_Entries provided_:
-- ==== Sys2Proof/Machine/Restore.lean ====
section
/-!
DEFINITION. The last gasp (R294-R296) and RESTORE (R299, R300, R412): what the last gasp holds, the totals and tariff
registers (R292, R244), the boundary completed and caught up (R242, R243), credit (R254), the loads of RESTORE.
-/
namespace Sys2Proof.Machine

/-! ### Last gasp (R294-R296) -/

/-- A valid seal (R296). -/
def sealed (a : Option LgArea) : Option LgArea := match a with
  | some x => if x.cleared then none else some x
  | none => none

/-- The target area is LGB when LGA holds the newest valid seal, else LGA (R294). -/
def lgTargetB (s : State) : Bool :=
  match sealed s.nvs.lga, sealed s.nvs.lgb with
  | some a, some b => !seqNewer b.seq a.seq
  | some _, none => true
  | _, _ => false

def lgNewestSeq (s : State) : W32 :=
  match sealed s.nvs.lga, sealed s.nvs.lgb with
  | some a, some b => if seqNewer b.seq a.seq then b.seq else a.seq
  | some a, none => a.seq
  | none, some b => b.seq
  | none, none => 0

/-- The first boundary write that is not committed (R242). -/
def openBoundary (s : State) : Option (Nat × Nat × Nat) :=
  ((s.nvs.groups.drop (if s.nvs.gstep ≥ 4 then 1 else 0)).find? (·.bnd.isSome)).bind (·.bnd)

/-- The last point whose writes of that step were committed; 0xFFFF for none. -/
def openPoint (s : State) (u step : Nat) : W16 :=
  match s.nvs.bdone with
  | some (u', st', p) => if u' == u && st' == step then BitVec.ofNat 16 p else 0xFFFF
  | none => 0xFFFF

/-- The log records that a last gasp holds, in order, with their sequences (R295, R307, R472, R276). -/
def lgRecords (g : LgRun) (bstep : Nat) (s : State) : List Rec :=
  let pd (lost : Nat) : Rec := ⟨0x0021, 0, s.pnt.frozenAt, addrBytes s 0 ++ [g.cause] ++ le 1 bstep ++ zeros 2
    ++ le 4 s.nvs.session.toNat ++ le 4 lost⟩
  let fs : List Rec := if g.cause == 3 then
      ⟨0x0023, 0, pathStamp s (s.slot - g.t0), addrBytes s 0 ++ le 1 15 ++ le 1 1 ++ zeros 2
        ++ padTo 32 (le 4 s.flt.reason.toNat ++ le 8 s.flt.fsTick.toNat ++ le 1 0)⟩ :: failsafeRecs s
    else []
  let all := fs ++ s.nvs.logQueue
  (pd (1 + all.length - 28) :: all).zipIdx.map (fun x => { x.1 with seq := s.nvs.logHead + 1 + BitVec.ofNat 32 x.2 })

/-- A point's credit as formed with the totals of the last gasp (R254, R295). -/
def lgCredit (s : State) (p : Nat) : CredSt :=
  withRefs s p (getCred s p)

/-- The content of a last gasp, assembled in SRAM (R294 step 4). -/
def lgContent (g : LgRun) (s : State) : LgArea :=
  let ob := openBoundary s
  let bstep := match ob with
    | some b => b.2.1
    | none => 0
  let recs := lgRecords g bstep s
  let held := recs.take 28
  { cleared := false
    session := s.nvs.session
    seq := lgNewestSeq s + 1
    used := if ob.isSome then 65536 else 40960
    stamp := s.pnt.frozenAt
    cause := g.cause
    bstep := bstep
    bpoint := match ob with
      | some b => openPoint s b.1 b.2.1
      | none => 0xFFFF
    bsec := match ob, s.trf.bnd with
      | some _, some b => BitVec.ofNat 32 b.1
      | _, _ => 0
    tariffs := BitVec.ofNat 64 (sumN ((List.range 16).map (fun c =>
      if calOn s s.trf.active c then nth s.trf.tariff c 0 % 16 * 16 ^ c else 0)))
    held := held.length
    lost := BitVec.ofNat 16 (recs.length - 28)
    mirror := s.nvs.mirror
    elapsed := 0
    totals := s.pnt.pts.map (fun (p : Nat × Pt) => (p.1, p.2.accA))
    credit := s.crd.cred.map (fun (p : Nat × CredSt) => (p.1, lgCredit s p.1))
    prepay := (s.crd.pcfg.filter (fun (p : Nat × CreditCfg) => p.2.prepay)).map (·.1)
    second := s.pnt.frozenSec
    log := held
    btotals := match ob, s.trf.bnd with
      | some _, some b => b.2
      | _, _ => [] }

/-- The freeze of a fail-stop in METERING, at the first wheel sample after its instant (R475 step 1): pending changes of
outputs that fire later are cancelled (R272), and a bank calibration ends (R216). Every other last gasp found the engines
frozen. -/
def lgFreeze (s : State) : State :=
  if s.boot.st == .failstop && s.nvs.ready then
    if s.pnt.frozen then calAbort s
    else
      let t := dropPending (freeze { s with boot.st := .metering })
      { t with boot.st := .failstop }
  else s

/-- Content is assembled, an uncommitted group is abandoned; 161 or 257 page commits are left (R294 steps 3 to 6). -/
def lgAssemble (g : LgRun) (s : State) : State :=
  let s1 := lgFreeze s
  let a := lgContent g s1
  { s1 with nvs.lg := some { g with area := a, left := some (if a.used == 65536 then 257 else 161) },
            nvs.groups := [], nvs.gstep := 0, nvs.gleft := 0 }

def putArea (b : Bool) (a : LgArea) (s : State) : State :=
  if b then { s with nvs.lgb := some a } else { s with nvs.lga := some a }

/-- The target's seal is cleared (R294 step 4). -/
def clearSeal (s : State) : State :=
  let b := lgTargetB s
  let old := if b then s.nvs.lgb else s.nvs.lga
  putArea b { old.getD emptyArea with cleared := true } s

/-! ### Kiln log and mirror at restore (R303, R305) -/

/-- Valid slots of the log. -/
def logValid (s : State) : List Rec :=
  (s.nvs.log.filter (fun (x : Nat × Rec) => !s.nvs.logBad.contains x.1)).map (·.2)

/-- The head is the valid slot with the newest sequence. -/
def logNewest (s : State) : W32 :=
  match logValid s with
  | [] => 0
  | r :: t => t.foldl (fun a x => if seqNewer x.seq a then x.seq else a) r.seq

/-- The mirror resumes at its persisted position: every retained record from there on is queued again (R305). -/
def mirrorResume (pos : W32) (s : State) : State :=
  let s1 := gapCheck { s with nvs.mirror := pos }
  let n := (s1.nvs.logHead - s1.nvs.mirror).toNat + 1
  if n > 16384 then s1
  else (List.range n).foldl (fun t i =>
    match logAt t (s1.nvs.mirror + BitVec.ofNat 32 i) with
    | some r => mirrorRec r t
    | none => t) s1

/-! ### Doubled records (R290, R524) -/

/-- The keys of the doubled records that have been written; the Saggar's records are FUSE's (R400 step 2). -/
def recKeys (s : State) : List Nat :=
  ((s.nvs.recs.map (fun (x : Nat × NvSlot) => x.1 / 2)).eraseDups).filter (fun k => !saggarKey k)

/-- Neither copy valid: the outcome that the owning chapter assigns (R217, R277), else NV_RECORD_LOST. -/
def recLost (key : Nat) (s : State) : State :=
  if key / 2 ^ 24 == NvKind.code .selfcal then s
  else if key / 2 ^ 24 == NvKind.code .credit then raise 8 1 s
  else raise 9 3 s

_Exercise_: All the records above need to be printed exactly.

_Expected output_:
-- ==== Sys2Proof/Machine/Restore.lean ====
section
/-!
DEFINITION. The last gasp (R294-R296) and RESTORE (R299, R300, R412): what the last gasp holds, the totals and tariff
registers (R292, R244), the boundary completed and caught up (R242, R243), credit (R254), the loads of RESTORE.
-/
namespace Sys2Proof.Machine

/-! ### Last gasp (R294-R296) -/

/-- A valid seal (R296). -/
def sealed (a : Option LgArea) : Option LgArea := match a with
  | some x => if x.cleared then none else some x
  | none => none

/-- The target area is LGB when LGA holds the newest valid seal, else LGA (R294). -/
def lgTargetB (s : State) : Bool :=
  match sealed s.nvs.lga, sealed s.nvs.lgb with
  | some a, some b => !seqNewer b.seq a.seq
  | some _, none => true
  | _, _ => false

def lgNewestSeq (s : State) : W32 :=
  match sealed s.nvs.lga, sealed s.nvs.lgb with
  | some a, some b => if seqNewer b.seq a.seq then b.seq else a.seq
  | some a, none => a.seq
  | none, some b => b.seq
  | none, none => 0

/-- The first boundary write that is not committed (R242). -/
def openBoundary (s : State) : Option (Nat × Nat × Nat) :=
  ((s.nvs.groups.drop (if s.nvs.gstep ≥ 4 then 1 else 0)).find? (·.bnd.isSome)).bind (·.bnd)

/-- The last point whose writes of that step were committed; 0xFFFF for none. -/
def openPoint (s : State) (u step : Nat) : W16 :=
  match s.nvs.bdone with
  | some (u', st', p) => if u' == u && st' == step then BitVec.ofNat 16 p else 0xFFFF
  | none => 0xFFFF

/-- The log records that a last gasp holds, in order, with their sequences (R295, R307, R472, R276). -/
def lgRecords (g : LgRun) (bstep : Nat) (s : State) : List Rec :=
  let pd (lost : Nat) : Rec := ⟨0x0021, 0, s.pnt.frozenAt, addrBytes s 0 ++ [g.cause] ++ le 1 bstep ++ zeros 2
    ++ le 4 s.nvs.session.toNat ++ le 4 lost⟩
  let fs : List Rec := if g.cause == 3 then
      ⟨0x0023, 0, pathStamp s (s.slot - g.t0), addrBytes s 0 ++ le 1 15 ++ le 1 1 ++ zeros 2
        ++ padTo 32 (le 4 s.flt.reason.toNat ++ le 8 s.flt.fsTick.toNat ++ le 1 0)⟩ :: failsafeRecs s
    else []
  let all := fs ++ s.nvs.logQueue
  (pd (1 + all.length - 28) :: all).zipIdx.map (fun x => { x.1 with seq := s.nvs.logHead + 1 + BitVec.ofNat 32 x.2 })

/-- A point's credit as formed with the totals of the last gasp (R254, R295). -/
def lgCredit (s : State) (p : Nat) : CredSt :=
  withRefs s p (getCred s p)

/-- The content of a last gasp, assembled in SRAM (R294 step 4). -/
def lgContent (g : LgRun) (s : State) : LgArea :=
  let ob := openBoundary s
  let bstep := match ob with
    | some b => b.2.1
    | none => 0
  let recs := lgRecords g bstep s
  let held := recs.take 28
  { cleared := false
    session := s.nvs.session
    seq := lgNewestSeq s + 1
    used := if ob.isSome then 65536 else 40960
    stamp := s.pnt.frozenAt
    cause := g.cause
    bstep := bstep
    bpoint := match ob with
      | some b => openPoint s b.1 b.2.1
      | none => 0xFFFF
    bsec := match ob, s.trf.bnd with
      | some _, some b => BitVec.ofNat 32 b.1
      | _, _ => 0
    tariffs := BitVec.ofNat 64 (sumN ((List.range 16).map (fun c =>
      if calOn s s.trf.active c then nth s.trf.tariff c 0 % 16 * 16 ^ c else 0)))
    held := held.length
    lost := BitVec.ofNat 16 (recs.length - 28)
    mirror := s.nvs.mirror
    elapsed := 0
    totals := s.pnt.pts.map (fun (p : Nat × Pt) => (p.1, p.2.accA))
    credit := s.crd.cred.map (fun (p : Nat × CredSt) => (p.1, lgCredit s p.1))
    prepay := (s.crd.pcfg.filter (fun (p : Nat × CreditCfg) => p.2.prepay)).map (·.1)
    second := s.pnt.frozenSec
    log := held
    btotals := match ob, s.trf.bnd with
      | some _, some b => b.2
      | _, _ => [] }

/-- The freeze of a fail-stop in METERING, at the first wheel sample after its instant (R475 step 1): pending changes of
outputs that fire later are cancelled (R272), and a bank calibration ends (R216). Every other last gasp found the engines
frozen. -/
def lgFreeze (s : State) : State :=
  if s.boot.st == .failstop && s.nvs.ready then
    if s.pnt.frozen then calAbort s
    else
      let t := dropPending (freeze { s with boot.st := .metering })
      { t with boot.st := .failstop }
  else s

/-- Content is assembled, an uncommitted group is abandoned; 161 or 257 page commits are left (R294 steps 3 to 6). -/
def lgAssemble (g : LgRun) (s : State) : State :=
  let s1 := lgFreeze s
  let a := lgContent g s1
  { s1 with nvs.lg := some { g with area := a, left := some (if a.used == 65536 then 257 else 161) },
            nvs.groups := [], nvs.gstep := 0, nvs.gleft := 0 }

def putArea (b : Bool) (a : LgArea) (s : State) : State :=
  if b then { s with nvs.lgb := some a } else { s with nvs.lga := some a }

/-- The target's seal is cleared (R294 step 4). -/
def clearSeal (s : State) : State :=
  let b := lgTargetB s
  let old := if b then s.nvs.lgb else s.nvs.lga
  putArea b { old.getD emptyArea with cleared := true } s

/-! ### Kiln log and mirror at restore (R303, R305) -/

/-- Valid slots of the log. -/
def logValid (s : State) : List Rec :=
  (s.nvs.log.filter (fun (x : Nat × Rec) => !s.nvs.logBad.contains x.1)).map (·.2)

/-- The head is the valid slot with the newest sequence. -/
def logNewest (s : State) : W32 :=
  match logValid s with
  | [] => 0
  | r :: t => t.foldl (fun a x => if seqNewer x.seq a then x.seq else a) r.seq

/-- The mirror resumes at its persisted position: every retained record from there on is queued again (R305). -/
def mirrorResume (pos : W32) (s : State) : State :=
  let s1 := gapCheck { s with nvs.mirror := pos }
  let n := (s1.nvs.logHead - s1.nvs.mirror).toNat + 1
  if n > 16384 then s1
  else (List.range n).foldl (fun t i =>
    match logAt t (s1.nvs.mirror + BitVec.ofNat 32 i) with
    | some r => mirrorRec r t
    | none => t) s1

/-! ### Doubled records (R290, R524) -/

/-- The keys of the doubled records that have been written; the Saggar's records are FUSE's (R400 step 2). -/
def recKeys (s : State) : List Nat :=
  ((s.nvs.recs.map (fun (x : Nat × NvSlot) => x.1 / 2)).eraseDups).filter (fun k => !saggarKey k)

/-- Neither copy valid: the outcome that the owning chapter assigns (R217, R277), else NV_RECORD_LOST. -/
def recLost (key : Nat) (s : State) : State :=
  if key / 2 ^ 24 == NvKind.code .selfcal then s
  else if key / 2 ^ 24 == NvKind.code .credit then raise 8 1 s
  else raise 9 3 s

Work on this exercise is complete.